## Problem details
Set down again exactly the lines of the listing below that fall between the line holding "recordLoc s s.cur va.toNat = .ok key → AllHomes" and the line holding "((∀ j, found", inclusive.
....................
/-- R218, R219, R292 to R303, R307: the join instructions and the steps of a join's home. JOPEN tracks a new OPEN instance; JENTER registers a participant in it; JCONT adds lanes to
staging; JARRIVE merges that into the target and counts, and a quorum, a deadline or JCLOSE.F releases the instance; JWAIT reads the status of a released one and waits for an
open one; JCLOSE ends a released one. The join faults carry their reasons in TVAL, beside the RAS event of a table entry that cannot be read (R332: `reportFind`). The order of
checks that R294 to R297 leave open is log 51, an untracked record whose STATE reads OPEN log 55, one that is then not well formed log 99, and the order of requests of one cycle log 53. JARRIVE does not issue while the
strand has a merged atomic on its way, nor JOPEN before every earlier access has landed (log 41). -/
def Obligations.Joins : Prop :=
  (∀ (c : Common) (s : State) (sa : SReg) (j : JoinInst) (pkey pnum : Nat) (w : State),
    let i := Instr.jopen c sa
    let m := opened i c s
    let va := (getS (me s) sa).toNat
    let p := pushRecord m s.cur va
    (allLanded s s.cur = false → Gives i c s fun u => u = s) ∧
    (allLanded s s.cur = true → checkOpen p s.cur va = .ok j → AllHomes s → JoinHomes s j →
    (joinState p j.key = 1 ∨ joinState p j.key = 2 → (me s).vtabQ = [] → Gives i c s (joinTrap s · (getS (me s) sa) 1)) ∧
    (joinState p j.key = 0 ∨ joinState p j.key = 3 → openAt p j.key < 1024 → enterParent p s.cur j = .ok (.ok (pkey, pnum, w)) → Gives i c s fun u =>
      instAt u j.key = some { j with num := w.joinNo, pkey := pkey, pnum := pnum } ∧ u.joinNo = w.joinNo + 1 ∧ Quiet c s u (me s) ∧
      (Laid j → recField u j.key 62 2 = 1 ∧ recField u j.key 1224 7 = 0 ∧ recField u j.key 768 64 = 0 ∧ recField u j.key 704 64 = 0 ∧
        (∀ e, e < jNE j → readElem u j (targetVa j e) = 0 ∧ ∀ q, q < jN j → readElem u j (stagingVa j q e) = 0) ∧
        ∀ a, Outside j a → byteAt u.mem a = byteAt w.mem a)) ∧
    (∀ v x, joinState p j.key = 0 ∨ joinState p j.key = 3 → openAt p j.key < 1024 → enterParent p s.cur j = .ok (.error (v, x)) → (me s).vtabQ = [] → Gives i c s fun u =>
      (me u).cause = 0x12 ∧ (me u).tval = BitVec.ofNat 64 v ∧ (me u).epc = (me s).pc ∧ (me u).pc = (me s).tvec &&& ~~~ 3#64 ∧ stPriv (me u) = true ∧
      (∀ r, getS (me u) r = getS (me s) r) ∧ (∀ n, getD (me u) n = getD (me s) n) ∧ u.mem = x.mem ∧ u.joins = x.joins) ∧
    (joinState p j.key = 0 ∨ joinState p j.key = 3 → openAt p j.key < 1024 → enterParent p s.cur j = .wait none → Gives i c s fun u => u = s) ∧
    (joinState p j.key = 0 ∨ joinState p j.key = 3 → 1024 ≤ openAt p j.key → Ready i c s → Completes i s fun u =>
      (∃ w, (me u).wait = some w ∧ w.what = .jopen) ∧ (∀ n, getD (me u) n = getD (me s) n) ∧ (me u).pc = (me s).pc ∧ u.joins = s.joins))) ∧
  (∀ (c : Common) (s : State) (sa sb : SReg) (key : Nat),
    let i := Instr.jenter c sa sb
    let va := getS (me s) sa
    let p := (getS (me s) sb).toNat
    let found := (findInst (opened i c s) (strandActor (opened i c s) s.cur) key va.toNat).map Prod.fst
    let w := reportFind s (strandActor s s.cur) key va.toNat
    ((me s).jslot.getLsbD 63 = true → (me s).vtabQ = [] → Gives i c s (joinTrap s · va 4)) ∧
    ((me s).jslot.getLsbD 63 = false → recordLoc s s.cur va.toNat = .ok key →
      (mayAsk s (askJoin key) p = false → Gives i c s fun u => u = s) ∧
      (mayAsk s (askJoin key) p = true →
        (found = none ∨ (∃ j, found = some j ∧ j.state ≠ 1) → (me s).vtabQ = [] → Gives i c s (joinTrap w · va 1)) ∧
        (∀ j, found = some j → j.state = 1 → jN j ≤ p ∨ (recField s key 704 64).testBit p = true → (me s).vtabQ = [] → Gives i c s (joinTrap w · va 2)) ∧
        ((instAt s key).isSome ∨ recField s key 62 2 ≠ 1 → w = s) ∧
        (∀ j, found = some j → j.state = 1 → p < jN j → (recField s key 704 64).testBit p = false → AllHomes s → JoinHomes s j → Laid j → Gives i c s fun u =>
          (me u).jslot = BitVec.ofNat 64 (2 ^ 63 + p * 2 ^ 57 + va.toNat % 2 ^ 57) ∧ Quiet c s u { me s with jslot := (me u).jslot } ∧
          instAt u key = some { j with regs := j.regs ++ [⟨p, .strand (addrOfStrand s s.cur) (stCtx (me s)), va⟩] } ∧
          (recField u key 704 64).testBit p = true ∧ ∀ a, Outside j a → byteAt u.mem a = byteAt s.mem a)))) ∧
  (∀ (c : Common) (s : State) (s32 : Bool) (sa : SReg) (sb : VReg) (km : KReg) (key p va : Nat),
    let i := Instr.jcont c s32 sa sb km
    let e := (getS (me s) sa).toNat
    let on := (List.range 16).filter fun l => (getK (me s) km).getLsbD l
    let value := fun l => contValue s32 ((getV (me s) sb).toNat / 2 ^ (32 * l) % 2 ^ 32)
    let ne := match instAt s key with
      | some j => jNE j
      | none => recField s key 35 11
    (slotOf (me s) = none → (me s).vtabQ = [] → Gives i c s (joinTrap s · 0 3)) ∧
    (slotOf (me s) = some (p, va) → recordLoc s s.cur va = .ok key →
      ((∃ l ∈ on, ne ≤ e + l) → (me s).vtabQ = [] → Gives i c s (joinTrap s · (BitVec.ofNat 64 va) 5)) ∧
      ((∀ l ∈ on, e + l < ne) → mayAsk s (askJoin key) p = false → Gives i c s fun u => u = s) ∧
      ((∀ l ∈ on, e + l < ne) → mayAsk s (askJoin key) p = true → registeredAt s key p (ownParty s) = none → Gives i c s fun u =>
        Quiet c s u (me s) ∧ u.mem = s.mem ∧ u.joins = s.joins) ∧
      (∀ j, registeredAt s key p (ownParty s) = some j → mayAsk s (askJoin key) p = true → ne = jNE j ∧
        ((∀ l ∈ on, e + l < jNE j) → j.state ≠ 1 → Gives i c s fun u => Quiet c s u (me s) ∧ u.mem = s.mem) ∧
        ((∀ l ∈ on, e + l < jNE j) → j.state = 1 → p < jN j → AllHomes s → Laid j → Gives i c s fun u => Quiet c s u (me s) ∧ u.joins = s.joins ∧
          (∀ l ∈ on, readElem u j (stagingVa j p (e + l)) = (addLane (readElem s j (stagingVa j p (e + l))) (jXS j) (value l)).1) ∧
          (∀ n, n < jNE j → (∀ l ∈ on, n ≠ e + l) → readElem u j (stagingVa j p n) = readElem s j (stagingVa j p n)) ∧
          ∀ a, Outside j a → byteAt u.mem a = byteAt s.mem a)))) ∧
  (∀ (b xs : Int) (v : Val), b ≠ -2 ^ 127 → b.natAbs < 2 ^ 95 →
    (v.isFin = false → (addLane b xs v).1 = -2 ^ 127) ∧ ((addLane b xs v).1 = -2 ^ 127 ∨ (addLane b xs v).1.natAbs < 2 ^ 95) ∧
    ∀ neg m e, v = .fin neg m e →
      let t := b + (if xs ≤ e then (if neg then -(m : Int) else m) * 2 ^ (e - xs).toNat else (if neg then -(m : Int) else m) / 2 ^ (xs - e).toNat)
      addLane b xs v = (max (-(2 ^ 95 - 1)) (min (2 ^ 95 - 1) t), decide (2 ^ 95 - 1 < t) || decide (t < -(2 ^ 95 - 1)))) ∧
  (∀ (c : Common) (s : State) (d : GReg) (key p va : Nat),
    let i := Instr.jarrive c d
    let m := opened i c s
    let w := releaseBy m s.cur (memHandle 3 va)
    let done := fun (u : State) ok => (me u).jslot = 0 ∧ (∀ r, getG (me u) r = if r = d ∧ r ≠ 7 then ok else getG (me s) r) ∧
      (∀ r, getS (me u) r = getS (me s) r) ∧ (∀ r, getV (me u) r = getV (me s) r) ∧ CounterUp c (me s) (me u) ∧ GoesOn c (me s) (me u)
    (slotOf (me s) = none → (me s).vtabQ = [] → Gives i c s (joinTrap s · 0 3)) ∧
    (slotOf (me s) = some (p, va) → recordLoc s s.cur va = .ok key → hasReduction s s.cur = true ∨ mayAsk s (askJoin key) p = false → Gives i c s fun u => u = s) ∧
    (slotOf (me s) = some (p, va) → recordLoc s s.cur va = .ok key → hasReduction s s.cur = false → mayAsk s (askJoin key) p = true → AllHomes s →
      (registeredAt s key p (ownParty s) = none → Gives i c s fun u => done u false ∧ u.mem = w.mem ∧ u.joins = s.joins) ∧
      (∀ j, registeredAt s key p (ownParty s) = some j → Laid j → p < jN j →
        ((j.state ≠ 1 ∨ (recField w key 768 64).testBit p = true) → Gives i c s fun u => done u false ∧ u.joins = s.joins ∧
          (recField u key 896 64).testBit p = true ∧ (∀ e, e < jNE j → readElem u j (stagingVa j p e) = 0) ∧
          ∀ a, Outside j a → byteAt u.mem a = byteAt w.mem a) ∧
        (j.state = 1 → (recField w key 768 64).testBit p = false → InRange w j p → Gives i c s fun u => done u true ∧
          (∀ a, Outside j a → byteAt u.mem a = byteAt w.mem a) ∧
          let met := if swField j 55 1 = 0 then swField j 64 17 ≤ (recField w key 1224 7 + 1) % 2 ^ 7
            else swField j 64 17 * recField w key 1312 32 ≤ 65536 * ((recField w key 1280 32 + j.weights.getD p 0) % 2 ^ 32)
          (¬ met → Arrived w u j p ∧ u.joins = s.joins ∧ recField u key 62 2 = recField w key 62 2) ∧
          (met → recField u key 62 2 = 2 ∧ recField u key 59 3 = 1 ∧ (instAt u key).map JoinInst.state = some 2 ∧
            (recField u key 768 64).testBit p = true))))) ∧
  (∀ (c : Common) (s : State) (d sa : SReg) (p : GReg) (tmo : BitVec 32) (key : Nat),
    let i := Instr.jwait c d sa p tmo
    let va := getS (me s) sa
    recordLoc s s.cur va.toNat = .ok key →
    (joinState s key = 0 → (me s).vtabQ = [] → Gives i c s (joinTrap s · va 1)) ∧
    (joinState s key = 1 → Gives i c s fun u => Waiting c s u (.join key) ∧ u.mem = s.mem) ∧
    (2 ≤ joinState s key → AllHomes s → Gives i c s fun u =>
      let st := recField s key 59 3 + 8 * recField s key 58 1 + 16 * (if recField s key 1224 7 = 0 then 1 else 0) + 256 * recField s key 1224 7
      (∀ r, getS (me u) r = if r = d ∧ r ≠ 0 then BitVec.ofNat 64 st else getS (me s) r) ∧
      (∀ r, getG (me u) r = if r = p ∧ r ≠ 7 then true else getG (me s) r) ∧ (∀ r, getV (me u) r = getV (me s) r) ∧
      CounterUp c (me s) (me u) ∧ GoesOn c (me s) (me u) ∧ (∀ j, j ≠ s.cur → getStrand u j = getStrand s j) ∧ SameHomes s u (coreOf s.cur))) ∧
  (∀ (c : Common) (s : State) (k : Nat) (w : Wait) (p : GReg) (d sa : SReg) (tmo : BitVec 32),
    (getStrand s k).wait = some w → w.i = .jwait c d sa p tmo → timedOut s k w = true → w.served = none → Completes (.jwaitTimeout k) s fun u =>
      GoesOn c (getStrand s k) (getStrand u k) ∧ (getStrand u k).wait = none ∧
      (∀ r, getG (getStrand u k) r = if r = p ∧ r ≠ 7 then false else getG (getStrand s k) r) ∧
      (∀ r, getS (getStrand u k) r = getS (getStrand s k) r) ∧ (∀ j, j ≠ k → getStrand u j = getStrand s j) ∧ { u with strands := s.strands } = s) ∧
  (∀ (c : Common) (s : State) (sa : SReg) (key : Nat),
    let va := getS (me s) sa
    let found := (findInst (opened (.jcloseF c sa) c s) (strandActor (opened (.jcloseF c sa) c s) s.cur) key va.toNat).map Prod.fst
    recordLoc s s.cur va.toNat = .ok key → AllHomes s →
    (joinState s key ≠ 2 → (me s).vtabQ = [] → Gives (.jclose c sa) c s (joinTrap s · va 1)) ∧
    (joinState s key = 2 → Gives (.jclose c sa) c s fun u => recField u key 62 2 = 3 ∧ instAt u key = none ∧ Quiet c s u (me s) ∧
      ∀ a, a ≠ key + 7 → byteAt u.mem a = byteAt s.mem a) ∧
    ((∀ j, found = some j → j.state ≠ 1) → (me s).vtabQ = [] → Gives (.jcloseF c sa) c s (joinTrap (reportFind s (strandActor s s.cur) key va.toNat) · va 1)) ∧
    (∀ j, found = some j → j.state = 1 → JoinHomes s j → Laid j → Gives (.jcloseF c sa) c s fun u =>
      recField u key 62 2 = 2 ∧ recField u key 59 3 = (if quorumMet s j (swField j 96 17) then 4 else 3) ∧
      (instAt u key).map JoinInst.state = some 2 ∧ GoesOn c (me s) (me u) ∧ ∀ r, getS (me u) r = getS (me s) r)) ∧
  (∀ (s : State) (key : Nat) (j : JoinInst), instAt s key = some j → AllHomes s → Laid j →
    (deadlinePassed s j = false → exec (.joinDeadline key) s = .next s) ∧
    (deadlinePassed s j = true → Completes (.joinDeadline key) s fun u =>
      recField u key 62 2 = 2 ∧ recField u key 59 3 = (if quorumMet s j (swField j 96 17) then 2 else 3) ∧
      (instAt u key).map JoinInst.state = some 2 ∧ (∀ k, SameRegs (getStrand s k) (getStrand u k)) ∧ (∀ n, n < joinClosed → mayAsk u (askJoin key) n = false) ∧
      (∀ a, Outside j a → byteAt u.mem a = byteAt s.mem a)) ∧
    (∀ a r, s.childArr.find? (fun a => a.key == key) = some a → j.regs.find? (fun r => r.pid == a.pid) = some r → j.num = a.num → a.pid < jN j →
      (recField s key 768 64).testBit a.pid = false → j.state = 1 → mayAsk s (askJoin key) a.pid = true → Completes (.childJoinArrival key) s fun u =>
        u.childArr = s.childArr.filter (· ≠ a) ++ u.childArr.drop (s.childArr.filter (· ≠ a)).length ∧
        (recField u key 768 64).testBit a.pid = true ∧ recField u key 1224 7 = (recField s key 1224 7 + 1) % 2 ^ 7 ∧
        (∀ k, SameRegs (getStrand s k) (getStrand u k)) ∧ ∀ x, Outside j x → byteAt u.mem x = byteAt s.mem x)) ∧
  (∀ (s : State) (idx : Nat) (m : StallMsg), s.stalls[idx]? = some m → AllHomes s →
    (mayAsk s (askJoin m.key) joinAny = false → exec (.stallCredit idx) s = .next s) ∧
    (mayAsk s (askJoin m.key) joinAny = true →
    (∀ j, instAt s m.key = some j → j.num = m.num → j.state = 1 → Completes (.stallCredit idx) s fun u =>
      recField u m.key 192 64 = (recField s m.key 192 64 + m.units) % 2 ^ 64 ∧ u.stalls = s.stalls.eraseIdx idx ∧ u.strands = s.strands ∧
      ∀ a, (a < m.key + 24 ∨ m.key + 32 ≤ a) → byteAt u.mem a = byteAt s.mem a) ∧
    ((∀ j, instAt s m.key = some j → j.num ≠ m.num ∨ j.state ≠ 1) → exec (.stallCredit idx) s = .next { s with stalls := s.stalls.eraseIdx idx })))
....................
## Task solution
    recordLoc s s.cur va.toNat = .ok key → AllHomes s →
    (joinState s key ≠ 2 → (me s).vtabQ = [] → Gives (.jclose c sa) c s (joinTrap s · va 1)) ∧
    (joinState s key = 2 → Gives (.jclose c sa) c s fun u => recField u key 62 2 = 3 ∧ instAt u key = none ∧ Quiet c s u (me s) ∧
      ∀ a, a ≠ key + 7 → byteAt u.mem a = byteAt s.mem a) ∧
    ((∀ j, found = some j → j.state ≠ 1) → (me s).vtabQ = [] → Gives (.jcloseF c sa) c s (joinTrap (reportFind s (strandActor s s.cur) key va.toNat) · va 1)) ∧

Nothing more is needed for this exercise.